2021-05-31T16:51:37.435Z


What happened to the Belarusian journalist last week seems like a horror story Belarusian police detain journalist Roman Protasevich during an opposition protest in Minsk in 2017.Sergei Grits / AP What happened to the Belarusian Roman Protasevich last week seems like a horror story. The journalist had not set foot in his country since 2019 because he was on the black list of persecuted dissidents. He has ended up in jail for taking a Ryanair flight, a European company, betw


Belarusian police detain journalist Roman Protasevich during an opposition protest in Minsk in 2017.Sergei Grits / AP

What happened to the Belarusian Roman Protasevich last week seems like a horror story. The journalist had not set foot in his country since 2019 because he was on the black list of persecuted dissidents. He has ended up in jail for taking a Ryanair flight, a European company, between two community capitals, Athens and Vilnius. How was he to know that KGB agents were traveling on his plane and that the Lukashenko dictatorship would force the landing with a false bomb warning. When they were flying over Belarus, Minsk activated its hunt by making use of its sovereignty over the airspace. Before being taken away by the police, Protasevich assured that the death penalty awaited him. Think about it: a plane with 120 international passengers hijacked mid-flight by a dictatorship. What will happen the next time a Turkish activist,Russian or Chinese fly over the country that is pursuing you? Could this happen on a Tokyo-London flight? It is not the first time that a government has taken control of a civilian flight, although there are few precedents. In 1956, for example, France diverted a Moroccan plane to arrest five historical leaders of the Algerian National Liberation Front.
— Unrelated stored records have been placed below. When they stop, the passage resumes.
theorem setPortState_moves (s : State) (p : Nat) (v : Nat) : Moves 568 s (setPortState s p v) := by
  unfold setPortState
  refine Moves.ite (fun _ => ?_) (fun _ => ?_)
  · exact Moves.refl
  · refine Moves.call (eventAppend_moves _ _ _ _ _ _ _) (by decide) ?_
    refine Moves.call (regPut_moves _ _ _ _ _) (by decide) ?_
    exact Moves.refl

theorem routerChipReset_moves (s : State) : Moves 135266312 s (routerChipReset s) := by
  unfold routerChipReset
  refine Moves.foldl (fun a0 _ => ?_) ?_
  · refine Moves.foldl (fun a1 _ => ?_) ?_
    · refine Moves.call (purgeVc_moves _ _ _ _ _ _) (by decide) ?_
      exact Moves.refl
    · exact Moves.refl
  · exact Moves.refl

theorem countRx_moves (s : State) (port : Nat) (vc : Nat) (ctrl : Nat) : Moves 1048576 s (countRx s port vc ctrl) := by
  unfold countRx
  extract_lets +onlyGivenNames z0
  have hz0 : Moves 1048576 s z0 := by
    unfold z0
    refine Moves.call (cntAdd_moves _ _ _ _ _) (by decide) ?_
    exact Moves.refl
  clear_value z0
  extract_lets +onlyGivenNames z1
  refine Moves.record ?_
  exact hz0

theorem countStalls_moves (s : State) (port : Nat) : Moves 1048576 s (countStalls s port) := by
  unfold countStalls
  refine Moves.foldl (fun a0 _ => ?_) ?_
  · refine Moves.ite (fun _ => ?_) (fun _ => ?_)
    · refine Moves.call (cntAdd_moves _ _ _ _ _) (by decide) ?_
      exact Moves.refl
    · exact Moves.refl
  · exact Moves.refl

theorem orphanFlit_moves (s : State) (port : Nat) (vc : Nat) (ctrl : Nat) : Moves 1048576 s (orphanFlit s port vc ctrl) := by
  unfold orphanFlit
  extract_lets +onlyGivenNames z0
  have hz0 : Moves 1048576 s z0 := by
    unfold z0
    refine Moves.call (freeFlit_moves _ _ _ _) (by decide) ?_
    refine Moves.call (cntAdd_moves _ _ _ _ _) (by decide) ?_
    refine Moves.call (cntAdd_moves _ _ _ _ _) (by decide) ?_
    exact Moves.refl
  clear_value z0
  extract_lets +onlyGivenNames z1; clear_value z1
  refine Moves.ite (fun _ => ?_) (fun _ => ?_)
  · refine Moves.call (inSet_moves _ _ _ _) (by decide) ?_
    exact hz0
  · exact hz0

theorem flitArrive_moves (s : State) (port : Nat) (ctrl : Nat) (data : Nat) : Moves 1048576 s (flitArrive s port ctrl data) := by
  unfold flitArrive
  extract_lets +onlyGivenNames z0; clear_value z0
  extract_lets +onlyGivenNames z1
  have hz1 : Moves 1048576 s z1 := by
    unfold z1
    refine Moves.call (countRx_moves _ _ _ _) (by decide) ?_
    exact Moves.refl
  clear_value z1
  extract_lets +onlyGivenNames z2; clear_value z2
  extract_lets +onlyGivenNames z3
  have hz3 : Moves 1048576 s z3 := by
    unfold z3
    refine Moves.call (freeFlit_moves _ _ _ _) (by decide) ?_
    exact hz1
  clear_value z3
  extract_lets +onlyGivenNames z4; clear_value z4
  refine Moves.ite (fun _ => ?_) (fun _ => ?_)
  · refine Moves.call (orphanFlit_moves _ _ _ _) (by decide) ?_
    exact hz1
  · refine Moves.ite (fun _ => ?_) (fun _ => ?_)
    · refine Moves.ite (fun _ => ?_) (fun _ => ?_)
      · refine Moves.call (inSet_moves _ _ _ _) (by decide) ?_
        exact hz3
      · exact hz3
    · split
      · refine Moves.call (inSet_moves _ _ _ _) (by decide) ?_
        exact hz1
      · refine Moves.call (freeFlit_moves _ _ _ _) (by decide) ?_
        exact hz1

theorem headDrain_moves (s : State) (port : Nat) (vc : Nat) (ctrl : Nat) : Moves 1048576 s (headDrain s port vc ctrl) := by
  unfold headDrain
  extract_lets +onlyGivenNames z0
  have hz0 : Moves 1048576 s z0 := by
    unfold z0
    refine Moves.call (freeFlit_moves _ _ _ _) (by decide) ?_
    exact Moves.refl
  clear_value z0
  extract_lets +onlyGivenNames z1; clear_value z1
  refine Moves.ite (fun _ => ?_) (fun _ => ?_)
  · exact hz0
  · refine Moves.call (inSet_moves _ _ _ _) (by decide) ?_
    exact hz0

theorem twinTouch_moves (s : State) (p : Packet) : Moves 134217728 s (twinTouch s p) := by
  unfold twinTouch
  extract_lets +onlyGivenNames z0; clear_value z0
  extract_lets +onlyGivenNames z1; clear_value z1
  extract_lets +onlyGivenNames z2; clear_value z2
  refine Moves.ite (fun _ => ?_) (fun _ => ?_)
  · exact Moves.refl
  · refine Moves.record ?_
    exact Moves.refl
In the coming weeks, various international organizations will investigate what exactly happened. It appears that Belarus violated the Chicago Convention, which prohibits putting passengers on a civilian flight at risk, and the Montreal Convention, because it was knowingly alerted to a bomb that did not exist. The problem is that those same norms are those that grant each State the power over its airspace. Furthermore, non-interference has always been defended tooth and nail by countries that repress political opposition, such as Russia or China. Given this, what the international community can do is little. Brussels has added more sanctions to Belarus. This incident pits her against Russia because Putin is the great supporter of Lukashenko, her buffer dictator. The EU also has to keep pushing, shaming,lobbying through multilateral institutions to generate international standards. There must be conflicts so that respect for human rights is expanded in the airspace.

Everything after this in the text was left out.